Checkpoint: Your chosen inputs/ directory contains at least three realistic items the harness can triage, review, or grade. If not: if you have only one item, the three required runs won’t show realistic variety — add more (more log files, more PRs, or more submissions). For the grading domain, make sure a rubric.md exists alongside the submissions.

Background

Recall first (from memory): in Month 6 each agent run wrote a JSONL trace. What did each line record, and why was that artifact worth keeping? And from Lab 2 — what does the lead save in memory that a replay would need on disk to re-run a slice? (Then read on: each step appended one JSON event for inspection/replay; replay needs the saved slice specs and loaded context, not just outputs.)

This lab is composition plus two genuinely new pieces: tracing every sub-agent call and replay (README §8), and the postmortem + defense (README §9). Reread your SPEC.md from Lab 1 — the milestone is graded substantially on whether the harness is narrowed to its domain (engineered context, minimum tools, justified per-role models, domain guardrails), not just on whether it runs. The bar that matters is the defense: why does this harness beat pointing Claude Code at the same domain?

The trace-and-replay loop, which Steps 1–4 build:

flowchart LR
    A["Each role emits a JSON event"] --> B["trace.jsonl - audit trail"]
    A --> C["save_input: slices.json on disk"]
    C --> D["replay.py reads slices.json"]
    D --> E["Re-feed identical slices to workers"]
    E --> F["replay trace - rerun one failed slice"]

Notice: the audit trail (left) and the replay (right) come from the same run — but replay only works because the run saved its inputs, not just its outputs.

The new skill — making every run an auditable, rerunnable artifact — is built across Steps 1, 2, and 4 as a deliberate worked → faded → independent progression: study the RunTrace class, thread it into the orchestrator with TODOs, then write replay.py against only its definition of done.

Steps

1. Add the run trace — Stage 1: Worked example (I do)

Create harness/trace.py and type it in exactly. Study it: emit appends one JSON line per event (and flushes so a crash can’t lose it); save_input writes the inputs a replay will need.

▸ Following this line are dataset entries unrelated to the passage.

/-! ### Export acknowledgements (R251) -/

/-- Apply an ACK: the ring's consumer index under R147, refused as a doorbell's is; what it covers is no longer outstanding. -/
def Dev.exportAck (d : Dev) (s : Nat) (r : Fin 8) (c : Nat) : Dev :=
  if consumerOk (d.ringPi s r) (d.ringCi s r) c then
    let d := d.modSlice (sl s) (fun e => { e with ci := put e.ci r (c % 2 ^ 32) })
    let d := (if r = 2 then (d.evtFull s).evtLost s else d).kickWdog s
    d.modSw (fun w => { w with exp := w.exp.map (fun e =>
      if e.slice = sl s ∧ e.ring = r then { e with sent := e.sent.filter (fun x => 0 < sdiff32 x.1 c) } else e) })
  else d.dbErr s (4 * r.1) c

/-- The frame is one of the exporter's, to its own address (R235, R250). -/
def Dev.toExporter (d : Dev) (bs : List Byte) : Bool :=
  etherType bs == d.f Reg.SW_EXP_ETYPE_ETYPE && leAt bs 0 6 == d.f Reg.SW_EXP_SA_LO_ADDR + 2 ^ 32 * d.f Reg.SW_EXP_SA_HI_ADDR

/-- A frame delivered to M: an ACK frame is applied, any other has no effect (R235, R251). -/
def Dev.deliverM (d : Dev) (f : SwFrame) : Dev :=
  let o := payloadAt f.bytes
  let d := (d.count 7 2).count 7 3 (f.bytes.length + 4)
  if d.toExporter f.bytes ∧ beAt f.bytes o 1 = 2 ∧ beAt f.bytes (o + 1) 1 < 64 ∧ 1 ≤ beAt f.bytes (o + 2) 1 ∧ beAt f.bytes (o + 2) 1 < 8 then
    d.exportAck (beAt f.bytes (o + 1) 1) (p8 (beAt f.bytes (o + 2) 1)) (leAt f.bytes (o + 4) 4)
  else d

/-! ### Classification and lookup (R233–R236, R240) -/

/-- The destination address is one of those R235 reserves. -/
def reservedDa (bs : List Byte) : Bool := 0x0180C2000000 ≤ beAt bs 0 6 && beAt bs 0 6 ≤ 0x0180C200000F

/-- The frame is removed from the normal lookup (R235). -/
def Dev.special (d : Dev) (bs : List Byte) : Bool := reservedDa bs || d.toExporter bs

/-- Destination ports of a frame as a mask, and whether it is multicast or flooded (R235, R236): addresses of the MAC and of the PTP
unit go to no port, the broadcast address is flooded whatever the table holds, and nothing goes back to its ingress port. -/
def Dev.lookup (d : Dev) (p : Fin 8) (bs : List Byte) (vid : Nat) : Nat × Bool :=
  let da := leAt bs 0 6
  let group := (beAt bs 0 1).testBit 0
  let hi := beAt bs 0 6
  let back (m : Nat) : Nat := setBit (m % 256) p.1 false
  if hi = 0x0180C2000001 ∨ hi = 0x0180C200000E then (0, false)
  else if reservedDa bs then (back (2 ^ 6), false)
  else if d.toExporter bs then (back (2 ^ 7), false)
  else
    let hit := (d.macFind da vid).filter (fun e => !group || (e.static && hi != 0xFFFFFFFFFFFF))
    let m := match hit with
      | some e => e.ports
      | none => (d.vlan vid).member
    (back m, group || hit.isNone)

/-- A received frame is errored by its length (R233). -/
def Dev.badLength (d : Dev) (bs : List Byte) : Bool :=
  bs.length + 4 < 64 || d.f Reg.SW_MAXFRM_BYTES < bs.length + 4

/-- The frame as the switch holds it, for one output. -/
def Dev.frameFor (d : Dev) (p o : Fin 8) (bs : List Byte) (stamp : Nat) : SwFrame :=
  let c := d.classify p bs
  let named := beAt bs (payloadAt bs + 1) 1
  let sl := if o = 7 ∧ d.toExporter bs ∧ named < 64 then some named else none
  { inp := p, vid := c.1, pcp := c.2, q := d.queueOf c.2, cells := cellsOf (bs.length + 4), stamp := stamp, slice := sl,
    bytes := bs }

/-- A frame from port p can be cut through to output o (R240). -/
def Dev.cutOk (d : Dev) (p o : Fin 8) (f : SwFrame) : Bool :=
  d.bit (Reg.SW_P_CFG_CT_EN p.1) && p.1 < 6 && o.1 < 6 && d.lineRate o ≤ d.lineRate p &&
  (d.port o).busyTill ≤ d.now && ((d.port o).queues[f.q]).isEmpty

/-- A UDP/IPv4 frame to a PTP port: offset of its PTP header, and its destination address (R269, R270). -/
def udpPtp (bs : List Byte) : Option (Nat × Nat) :=
  let o := payloadAt bs
  let ihl := 4 * (beAt bs o 1 % 16)
  let port := beAt bs (o + ihl + 2) 2
  if etherType bs = 0x0800 ∧ beAt bs (o + 9) 1 = 17 ∧ (port = 319 ∨ port = 320) then some (o + ihl + 8, beAt bs (o + 16) 4)
  else none

/-- PTP frames that are not forwarded (R270): messages the ingress port's delay mechanism keeps, and UDP frames to the
unit's own address. -/
def Dev.ptpKept (d : Dev) (p : Fin 8) (bs : List Byte) : Bool :=
  let kept (ty : Nat) : Bool :=
    if d.f (Reg.PTP_P_CFG_MECH p.1) = 1 then ty == 1 || ty == 9 else ty == 2 || ty == 3 || ty == 10
  d.bit Reg.PTP_CTL_EN && p.1 < 6 &&
  (match ptpType bs, udpPtp bs with
   | some ty, _ => kept ty
   | none, some (o, ip) => 2 ≤ p.1 && (ip == d.f Reg.PTP_IPV4_VALUE || (ip == 0xE0000181 && kept (beAt bs o 1 % 16)))
   | none, none => false)

/-- Forward a classified frame to its outputs (R235, R236, R240, R246). -/
def Dev.forward (d : Dev) (p : Fin 8) (bs : List Byte) (bad : Bool) (stamp : Nat) : Dev :=
  let vid := (d.classify p bs).1
  let l := d.lookup p bs vid
  let outs := (List.finRange 8).filter (fun o => l.1.testBit o.1 && !d.removed o)
  match l.2, outs with
  | false, [o] =>
    let f := d.frameFor p o bs stamp
    if d.cutOk p o f then d.copyTo o { f with cut := true, bad := bad } false
    else if bad then d.count p 4
    else d.copyTo o f false
  | _, _ =>
    if bad then d.count p 4
    else outs.foldl (fun d o => d.copyTo o (d.frameFor p o bs stamp) true) d

/-- Every output a frame from C or M would go to has room (R242). -/
def Dev.allRoom (d : Dev) (p : Fin 8) (bs : List Byte) : Bool :=
  let l := d.lookup p bs (d.classify p bs).1
  (List.finRange 8).all (fun o => !l.1.testBit o.1 || d.removed o || d.room o (d.frameFor p o bs 0))

/-- A frame from port p is filtered: its VLAN has the port as no member, and the normal lookup takes it (R234, R235).
[DEDUCED, log 64] -/
def Dev.filtered (d : Dev) (p : Fin 8) (bs : List Byte) : Bool :=
  !d.special bs && !(d.vlan (d.classify p bs).1).member.testBit p.1

/-- A good or cut-through frame enters the switch: filtered, learned, forwarded (R234–R236). -/
def Dev.ingress (d : Dev) (p : Fin 8) (bs : List Byte) (bad : Bool) (stamp : Nat) : Dev :=
  if d.filtered p bs then d.count p 5
  else
    let vid := (d.classify p bs).1
    let d := if !bad && (d.vlan vid).learn then d.learn p (leAt bs 6 6) vid else d
    if d.ptpKept p bs then d else d.forward p bs bad stamp

/-! ### Pauses (R243) -/

/-- A received PAUSE stops every queue of the output at its next frame boundary for its quanta, a PFC frame each named queue, but on
J0 and J1 not priority 7 (R243). -/
def Dev.pauseIn (d : Dev) (p : Fin 8) (pfc : Bool) (mask : Nat) (quanta : Nat → Nat) : Dev :=
  let d := d.count p 12
  (List.finRange 8).foldl (fun d q =>
    if !pfc || (mask.testBit q.1 && !(p.1 < 2 && q.1 == 7)) then
      let n := if pfc then quanta q.1 else quanta 0
      if n = 0 then
        (d.setTb (Reg.SW_P_STAT_PAUSED p.1) q.1 false).modPort p (fun x => { x with paused := put x.paused q 0 })
      else
        let start := Nat.max d.now (d.port p).busyTill
        (d.setTb (Reg.SW_P_STAT_PAUSED p.1) q.1 true).modPort p (fun x =>
          { x with paused := put x.paused q (start + d.quantaTime p n) })
    else d) d

/-! ### Flushing and removal (R247, R248) -/

/-- Discard an output's queued frames, counted in FLUSH_DROP. -/
def Dev.flushOut (d : Dev) (p : Fin 8) : Dev :=
  let n := (List.finRange 8).foldl (fun n q => n + ((d.port p).queues[q]).length) 0
  let d := d.modPort p (fun x => { x with queues := Vector.replicate 8 [] })
  let d := (List.finRange 8).foldl (fun d i =>
    d.modPort i (fun x => { x with xfer := x.xfer.filter (fun y => y.dest != p) })) d
  d.count p 10 n

/-- Remove a port (R248): what it had received and the switch still kept staged or held for other ports is discarded and counted with
the rest. [DEDUCED, log 64] -/
def Dev.removePort (d : Dev) (p : Fin 8) (cause : Nat) : Dev :=
  if d.removed p then d
  else
    let d := (d.setTb Reg.SYS_FENCE_PORT p.1 true).setF (Reg.SW_P_STAT_REMOVED p.1) 1
    let d := d.flushOut p
    let d := (List.finRange 8).foldl (fun d i =>
      let x := d.port i
      let held := x.hold.filter (fun h => h.1 == p)
      let st := x.stage.filter (fun g => g.1 == p)
      (d.modPort i (fun x => { x with hold := x.hold.filter (fun h => h.1 != p), stage := x.stage.filter (fun g => g.1 != p) })).count
        p 10 (held.length + st.length)) d
    let d := d.macDrop (fun e => e.ports.testBit p.1)
    let d := match (d.port p).curCut with
      | some i => if d.now < (d.port p).busyTill then d.count i 6 else d
      | none => d
    let d := d.count p 10 ((d.port p).stage.length + (d.port p).hold.length)
    let d := (d.setF (Reg.SW_P_STAT_XOFF p.1) 0).setF (Reg.SW_P_STAT_PAUSED p.1) 0
    let d := d.modPort p (fun x => { x with stage := [], hold := [], busyTill := 0, curCut := none,
                                            paused := Vector.replicate 8 0 })
    let d := d.log 0x05 48 (evInfo p.1) cause
    (d.swEvt Reg.SW_EVT_REMOVED).release

/-- An accepted re-enable (R249). -/
def Dev.reenablePort (d : Dev) (p : Fin 8) : Dev :=
  (d.setF (Reg.SW_P_STAT_REMOVED p.1) 0).setTb Reg.SYS_FENCE_PORT p.1 false

/-! ### The exporter (R250–R252) -/

/-- Slice s is exported. -/
def Dev.exported (d : Dev) (s : Nat) : Bool :=
  if s < 32 then d.tb Reg.SW_EXP_SLC_LO_MASK s else d.tb Reg.SW_EXP_SLC_HI_MASK (s - 32)

/-- Next index to export of a ring: where the exporter is, or the consumer index if it is behind or beyond. [DEDUCED, log 65] -/
def Dev.expNext (d : Dev) (s : Nat) (r : Fin 8) : Nat :=
  let ci := d.ringCi s r
  match d.sw.exp.find? (fun e => e.slice == sl s && e.ring == r) with
  | some e => if 0 ≤ sdiff32 e.next ci ∧ 0 ≤ sdiff32 (d.ringPi s r) e.next then e.next else ci
  | none => ci

/-- A ring has entries to export: exported slice, ring 1–7 enabled and local. -/
def Dev.expDue (d : Dev) (s : Nat) (r : Fin 8) : Bool :=
  d.exported s && r.1 != 0 && d.bit (Reg.SLC_RING_CFG_EN s r.1) && d.f (Reg.SLC_RING_CFG_LOC s r.1) == 2 &&
  decide (0 < sdiff32 (d.ringPi s r) (d.expNext s r))

/-- The ring the exporter serves next: slices in turn, rings rising (R252). [DEDUCED, log 65] -/
def Dev.expPick (d : Dev) : Option (Fin 64 × Fin 8) :=
  let slices := (List.range 64).map (fun i => sl (d.sw.expTurn.1 + i))
  (slices.find? (fun s => (List.finRange 8).any (fun r => d.expDue s.1 r))).bind (fun s =>
    ((List.finRange 8).find? (fun r => d.expDue s.1 r)).map (fun r => (s, r)))

/-- An export frame of up to as many entries as fit (R250). -/
def Dev.expBytes (d : Dev) (mem : Nat → Nat → List Byte) (s : Nat) (r : Fin 8) (i n : Nat) : List Byte :=
  let entries := (List.range n).foldl (fun bs j => bs ++ mem (d.entryAddr s r.1 (i + j)) (d.entrySize s r.1)) []
  leBytes 4 (d.f Reg.SW_EXP_DA_LO_ADDR) ++ leBytes 2 (d.f Reg.SW_EXP_DA_HI_ADDR) ++
  leBytes 4 (d.f Reg.SW_EXP_SA_LO_ADDR) ++ leBytes 2 (d.f Reg.SW_EXP_SA_HI_ADDR) ++
  beBytes 2 0x8100 ++ beBytes 2 (8192 * d.f Reg.SW_EXP_CFG_PCP + d.f Reg.SW_EXP_CFG_VID) ++
  beBytes 2 (d.f Reg.SW_EXP_ETYPE_ETYPE) ++
  leBytes 1 1 ++ leBytes 1 s ++ leBytes 1 r.1 ++ leBytes 1 n ++ leBytes 4 i ++ leBytes 8 d.now ++ entries

/-- What the exporter's reads of some entries of a ring meet, the first that is not open (R250, R310). -/
def Dev.expReach (d : Dev) (s : Fin 64) (r : Fin 8) (i n : Nat) : Reach :=
  Reach.all ((List.range n).map (fun j => d.reach 9 s.1 .read (d.entryAddr s.1 r.1 (i + j)) (d.entrySize s.1 r.1)))

/-- Send one export frame for a ring; it pauses while a checker is waited for, and an access that fails removes port M (R248, R310). -/
def Dev.exportOne (d : Dev) (mem : Nat → Nat → List Byte) (s : Fin 64) (r : Fin 8) : Dev :=
  let i := d.expNext s.1 r
  let fit := (d.f Reg.SW_MAXFRM_BYTES - 38) / d.entrySize s.1 r.1
  let n := min (min 255 fit) (sdiff32 (d.ringPi s.1 r) i).toNat
  match d.expReach s r i n with
  | .waits => d
  | .fails a => (d.engineFail 9 s.1 .read a).removePort 7 3
  | .opened =>
    let bs := d.expBytes mem s.1 r i n
    if d.allRoom 7 bs then
      let d := ((d.count 7 0).count 7 1 (bs.length + 4)).ingress 7 bs false 0
      d.modSw (fun w => { w with expTurn := sl (s.1 + 1), exp :=
        let old := w.exp.find? (fun e => e.slice == s && e.ring == r)
        let rest := w.exp.filter (fun e => !(e.slice == s && e.ring == r))
        ⟨s, r, (i + n) % 2 ^ 32, (match old with | some e => e.sent | none => []) ++ [((i + n) % 2 ^ 32, d.now)]⟩ :: rest })
    else d

end Sys2Proof.Machine
end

You are not inventing anything yet.

# harness/trace.py — one structured, replayable artifact per run
import json, time
from pathlib import Path

class RunTrace:
    def __init__(self, run_dir: Path):
        run_dir.mkdir(parents=True, exist_ok=True)
        self.dir = run_dir
        self.f = (run_dir / "trace.jsonl").open("w")
    def emit(self, **event):
        event["ts"] = time.time()
        self.f.write(json.dumps(event) + "\n"); self.f.flush()
    def save_input(self, name: str, payload: dict):
        (self.dir / name).write_text(json.dumps(payload, indent=2))  # for replay
    def close(self): self.f.close()

Thread it through the lead and workers: emit role="lead", action="decompose", slices=[...]; for each worker emit role="worker", slice_id, model, served_by, result; for the validator emit role="validator", slice_id, verdict. Record the model that actually served each call (your Month 7 reply should expose which provider answered) so a fallback is visible in the trace.

Checkpoint: After a run, cat runs/<ts>/trace.jsonl shows one JSON event per line covering the lead’s decomposition, each worker call (with its model), and each validator verdict. You can reconstruct the whole run from this file alone. If not: if the file is empty or truncated, you didn’t flush() per emit or the process died before close() — the example flushes on every write; wrap the run in try/finally: trace.close() (Troubleshooting).

2. Wire trace into the orchestrator — Stage 2: Faded practice (we do)

Update harness/lead.py (or a new harness/harness.py entrypoint) so orchestrate takes a RunTrace, emits at every step, and saves the slice specs and loaded contexts (or content hashes + paths) so the run can be replayed. The pattern below is mostly given; your job is to place the trace.emit(...) and trace.save_input(...) calls at every role boundary so nothing the run does is invisible.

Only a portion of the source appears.